Heck yes. Good luck.
Amazing
Haha! Glad you like it. Spread the word :)
Very good video
Well thank you much! And good luck.
Thanks for this been struggling just to differentiate the four...
for collusion: why price = 500 - 2Q not 500-4Q ?
ignore please
No worries. Glad you got it.
I didn't get it???
@@farkhundasaidmansoor4761 The inverse demand curve was represented by p=500-2q. When you choose q to maximize profit with a linear demand curve, the MR curve will be the same as the inverse demand curve but with double the slope: 500-(2)2q=500-4q.
Excuse me how you find Q1=72 and Q2=48 for Collusion ?
0.6Q=72, 0.4Q=48
M's math is right.
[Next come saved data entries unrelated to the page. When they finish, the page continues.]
@[simp] theorem State.takeNext_keeps {s t : State} (a : Nat) (h : Keeps s t) : Keeps s (t.takeNext a) := by
  refine h.trans ?_
  unfold State.takeNext
  split
  · simp
  · simp
  · simp
  · rename_i hr _ hw
    have hn := State.tableFull_false.mp (State.openingRefused_none hr)
    exact State.carryNext_keeps _ _ _ _ (Keeps.refl _) hn (by rw [hw]; simp)

@[simp] theorem State.takeRecall_keeps {s t : State} (a : Nat) (h : Keeps s t) : Keeps s (t.takeRecall a) := by
  refine h.trans ?_
  unfold State.takeRecall
  (repeat' split) <;> simp (maxDischargeDepth := 80)

@[simp] theorem State.carrySkip_keeps {s t : State} (a : Nat) (k : Ticket) (q : Nat) (h : Keeps s t) : Keeps s (t.carrySkip a k q) := by
  refine h.trans ?_
  unfold State.carrySkip
  dsimp only
  (repeat' split) <;> simp (maxDischargeDepth := 80)

@[simp] theorem State.takeSkip_keeps {s t : State} (a : Nat) (h : Keeps s t) : Keeps s (t.takeSkip a) := by
  refine h.trans ?_
  unfold State.takeSkip
  (repeat' split) <;> simp (maxDischargeDepth := 80)

@[simp] theorem State.queRead_keeps {s t : State} (body : List Byte) (h : Keeps s t) : Keeps s (t.queRead body).1 := by
  unfold State.queRead
  (repeat' split) <;> exact h

@[simp] theorem State.queReset_keeps {s t : State} (body : List Byte) (h : Keeps s t) : Keeps s (t.queReset body).1 := by
  refine h.trans ?_
  unfold State.queReset
  dsimp only
  (repeat' split) <;> simp (maxDischargeDepth := 80)

/-! ## The counter line (R1 to R24) -/

@[simp] theorem State.beginVisit_keeps {s t : State} (a : Nat) (h : Keeps s t) : Keeps s (t.beginVisit a) := by
  refine h.trans ?_
  unfold State.beginVisit
  dsimp only
  have hm := ordinary_markHead (t.station a).queue
  have hl (x : LineController) (hx : x.stations = t.lc.stations) : State.station { t with lc := x } a = t.station a := by
    unfold State.station
    rw [hx]
  split
  · simp
  · split
    · simp
    · refine State.openVisit_keeps _ (State.setStation_keeps _ _ (State.lineUpdate_keeps _ (Keeps.refl _) rfl) (.inl ?_))
      rw [hl _ rfl]
      exact le_of_eq hm

@[simp] theorem State.beginSlot_keeps {s t : State} (h : Keeps s t) : Keeps s t.beginSlot := by
  refine h.trans ?_
  unfold State.beginSlot
  (repeat' split) <;> simp (maxDischargeDepth := 80)

@[simp] theorem State.nextSlot_keeps {s t : State} (h : Keeps s t) : Keeps s t.nextSlot := by
  refine h.trans ?_
  unfold State.nextSlot
  (repeat' split) <;> simp (maxDischargeDepth := 80)

@[simp] theorem State.departScale_keeps {s t : State} (a : Nat) (h : Keeps s t) : Keeps s (t.departScale a) := by
  refine h.trans ?_
  unfold State.departScale
  simp (maxDischargeDepth := 80)

@[simp] theorem State.leaveService_keeps {s t : State} (a : Nat) (v : StationState) (h : Keeps s t) :
    Keeps s (t.leaveService a v) := by
  refine h.trans ?_
  unfold State.leaveService
  dsimp only
  have hd : Keeps t (t.setStation a (departed (t.station a) v)) :=
    State.setStation_keeps _ _ (Keeps.refl _) (.inr (Nat.zero_le 8))
  split <;> simp [hd]

@[simp] theorem State.shiftService_keeps {s t : State} (a : Nat) (v : StationState) (h : Keeps s t) : Keeps s (t.shiftService a v) := by
  refine h.trans ?_
  unfold State.shiftService
  dsimp only
  (repeat' split) <;> simp (maxDischargeDepth := 80)

@[simp] theorem State.moveInService_keeps {s t : State} (a : Nat) (v : StationState) (h : Keeps s t) : Keeps s (t.moveInService a v) := by
  refine h.trans ?_
  unfold State.moveInService
  simp (maxDischargeDepth := 80)

@[simp] theorem State.scoreDetach_keeps {s t : State} (a : Nat) (h : Keeps s t) : Keeps s (t.scoreDetach a) := by
  refine h.trans ?_
  unfold State.scoreDetach
  dsimp only
  (repeat' split) <;> simp (maxDischargeDepth := 80)

@[simp] theorem State.raiseScore_keeps {s t : State} (a : Nat) (h : Keeps s t) : Keeps s (t.raiseScore a) := by
  refine h.trans ?_
  unfold State.raiseScore
  dsimp only
  (repeat' split) <;> simp (maxDischargeDepth := 80)

@[simp] theorem State.lowerScore_keeps {s t : State} (a : Nat) (h : Keeps s t) : Keeps s (t.lowerScore a) := by
  refine h.trans ?_
  unfold State.lowerScore
  dsimp only
  (repeat' split) <;> simp (maxDischargeDepth := 80)

@[simp] theorem State.goAbsent_keeps {s t : State} (a : Nat) (h : Keeps s t) : Keeps s (t.goAbsent a) := by
  refine h.trans ?_
  unfold State.goAbsent
  (repeat' split) <;> simp (maxDischargeDepth := 80)

@[simp] theorem State.miss_keeps {s t : State} (a : Nat) (h : Keeps s t) : Keeps s (t.miss a) := by
  refine h.trans ?_
  unfold State.miss
  dsimp only
  (repeat' split) <;> simp (maxDischargeDepth := 80)

@[simp] theorem State.failedCheck_keeps {s t : State} (v : Visit) (h : Keeps s t) : Keeps s (t.failedCheck v) := by
  refine h.trans ?_
  unfold State.failedCheck
  dsimp only
  (repeat' split) <;> simp (maxDischargeDepth := 80)

@[simp] theorem State.takeUnknown_keeps {s t : State} (a c : Nat) (h : Keeps s t) : Keeps s (t.takeUnknown a c) := by
  refine h.trans ?_
  unfold State.takeUnknown
  (repeat' split) <;> simp (maxDischargeDepth := 80)

@[simp] theorem State.takeAction_keeps {s t : State} (a : Nat) (act : Action) (h : Keeps s t) : Keeps s (t.takeAction a act) := by
  refine h.trans ?_
  unfold State.takeAction
  (repeat' split) <;> simp (maxDischargeDepth := 80)

@[simp] theorem State.deliver_keeps {s t : State} {f : State → State} (a : Nat) (k : StationKind) (room : Bool)
    (h : Keeps s t) (hf : ∀ u, Keeps u (f u)) : Keeps s (t.deliver a k room f) := by
  unfold State.deliver
  split
  · exact (State.markTaken_keeps a h).trans (hf _)
  · exact h

@[simp] theorem State.deliverAction_keeps {s t : State} {f : State → State} (a : Nat) (h : Keeps s t)
    (hf : ∀ u, Keeps u (f u)) : Keeps s (t.deliverAction a f) := by
  unfold State.deliverAction
  split
  · exact State.deliver_keeps a _ _ h hf
  · exact h

@[simp] theorem State.takeMessage_keeps {s t : State} (a : Nat) (x : UpMsg) (h : Keeps s t) : Keeps s (t.takeMessage a x) := by
  refine h.trans ?_
  unfold State.takeMessage
  (repeat' split) <;> simp (maxDischargeDepth := 80)

@[simp] theorem State.completeJoin_keeps {s t : State} (a : Nat) (v : StationState) (h : Keeps s t) : Keeps s (t.completeJoin a v) := by
  refine h.trans ?_
  unfold State.completeJoin
  dsimp only
  (repeat' split) <;> simp (maxDischargeDepth := 80)

@[simp] theorem State.removeHead_keeps {s t : State} (a : Nat) (e : Entry) (r : List Entry) (h : Keeps s t)
    (hq : (t.station a).queue = e :: r) : Keeps s (t.removeHead a e r) := by
  refine h.trans ?_
  unfold State.removeHead
  dsimp only
  have hs : Keeps t (t.setStation a { t.station a with queue := r, dSeq := !(t.station a).dSeq }) := by
    refine State.setStation_keeps _ _ (Keeps.refl _) (.inl ?_)
    rw [hq, ordinary_cons]
    exact Nat.le_add_left _ _
  split <;> simp [hs]

@[simp] theorem State.acknowledge_keeps {s t : State} (a : Nat) (d : Bool) (h : Keeps s t) :
    Keeps s (t.acknowledge a d) := by
  refine h.trans ?_
  unfold State.acknowledge
  dsimp only
  split
  · simp
  · rename_i hq
    split
    · exact State.removeHead_keeps _ _ _ (Keeps.refl _) hq
    · simp

@[simp] theorem State.applyHold_keeps {s t : State} (a : Nat) (y : Bool) (h : Keeps s t) : Keeps s (t.applyHold a y) := by
  refine h.trans ?_
  unfold State.applyHold
  (repeat' split) <;> simp (maxDischargeDepth := 80)

@[simp] theorem State.goodReply_keeps {s t : State} (a : Nat) (r : Reply) (h : Keeps s t) : Keeps s (t.goodReply a r) := by
  refine h.trans ?_
  unfold State.goodReply
  dsimp only
  (repeat' split) <;> simp (maxDischargeDepth := 80)

@[simp] theorem State.startJoin_keeps {s t : State} (a : Nat) (h : Keeps s t) : Keeps s (t.startJoin a) := by
  refine h.trans ?_
  unfold State.startJoin
  dsimp only
  have hj (target : StationState) (l : Option ScaleLayout) :
      ordinary [{ msg := .setmode target true l, sent := false }] ≤ 8 := by
    simp [ordinary_cons, isSetmode]
  split <;> simp (maxDischargeDepth := 20) [hj]

@[simp] theorem State.useReply_keeps {s t : State} (v : Visit) (l : List Byte) (h : Keeps s t) : Keeps s (t.useReply v l) := by
  refine h.trans ?_
  unfold State.useReply
  (repeat' split) <;> simp (maxDischargeDepth := 80)

@[simp] theorem State.takeReply_keeps {s t : State} (l : List Byte) (h : Keeps s t) : Keeps s (t.takeReply l) := by
  refine h.trans ?_
  unfold State.takeReply
  (repeat' split) <;> simp (maxDischargeDepth := 80)

@[simp] theorem State.windowExpiry_keeps {s t : State} (h : Keeps s t) : Keeps s t.windowExpiry := by
  refine h.trans ?_
  unfold State.windowExpiry
  dsimp only
  (repeat' split) <;> simp (maxDischargeDepth := 80)

@[simp] theorem State.incompleteReply_keeps {s t : State} (h : Keeps s t) : Keeps s t.incompleteReply := by
  refine h.trans ?_
  unfold State.incompleteReply
  (repeat' split) <;> simp (maxDischargeDepth := 80)

@[simp] theorem State.openWindow_keeps {s t : State} (h : Keeps s t) : Keeps s t.openWindow := by
  refine h.trans ?_
  unfold State.openWindow
  (repeat' split) <;> simp (maxDischargeDepth := 80)

@[simp] theorem State.turnOff_keeps {s t : State} (a : Nat) (h : Keeps s t) : Keeps s (t.turnOff a) := by
  refine h.trans ?_
  unfold State.turnOff
  (repeat' split) <;> simp (maxDischargeDepth := 80)

@[simp] theorem State.applyMode_keeps {s t : State} (a : Nat) (x : Mode) (h : Keeps s t) : Keeps s (t.applyMode a x) := by
  refine h.trans ?_
  unfold State.applyMode
  (repeat' split) <;> simp (maxDischargeDepth := 80)

@[simp] theorem State.dropVisit_keeps {s t : State} (h : Keeps s t) : Keeps s t.dropVisit := by
  refine h.trans ?_
  unfold State.dropVisit
  (repeat' split) <;> simp (maxDischargeDepth := 80)

@[simp] theorem State.setMode_keeps {s t : State} (a : Nat) (x : Mode) (h : Keeps s t) : Keeps s (t.setMode a x) := by
  refine h.trans ?_
  unfold State.setMode
  dsimp only
  (repeat' split) <;> simp (maxDischargeDepth := 80)

@[simp] theorem State.stnMode_keeps {s t : State} (body : List Byte) (h : Keeps s t) : Keeps s (t.stnMode body).1 := by
  refine h.trans ?_
  unfold State.stnMode
  dsimp only
  (repeat' split) <;> simp (maxDischargeDepth := 80)

@[simp] theorem State.stnRead_keeps {s t : State} (body : List Byte) (h : Keeps s t) : Keeps s (t.stnRead body).1 := by
  unfold State.stnRead
  dsimp only
  (repeat' split) <;> exact h

/-! ## Deadlines and the clock (R102, R126, R143, R157, R186) -/

@[simp] theorem State.forceDetach_keeps {s t : State} (a : Nat) (h : Keeps s t) : Keeps s (t.forceDetach a) := by
  refine h.trans ?_
  unfold State.forceDetach
  simp (maxDischargeDepth := 80)

@[simp] theorem State.noteDetached_keeps {s t : State} (n : Nat) (l : List Nat) (h : Keeps s t) : Keeps s (t.noteDetached n l) := by
  refine h.trans ?_
  unfold State.noteDetached
  simp (maxDischargeDepth := 80)

@[simp] theorem State.forceSettle_keeps {s t : State} (c : Change) (h : Keeps s t) : Keeps s (t.forceSettle c) := by
  refine h.trans ?_
  unfold State.forceSettle
  simp (maxDischargeDepth := 80)

@[simp] theorem State.idleExpired_keeps {s t : State} (k : Ticket) (h : Keeps s t) : Keeps s (t.idleExpired k) := by
  refine h.trans ?_
  unfold State.idleExpired
  simp (maxDischargeDepth := 80)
Often in collusion examples we just assume a 50-50 split between two firms, in which case both firms would have produced 60. In this case, I assumed that one firm produced 60 percent and the other firm produced 40 percent.
Thanks for the vid
Heck yes. Hope it was helpful.
Explained in a great way, approachable to the student. Like & Subscribe from me.
I am glad it helped. Thank you much and good luck!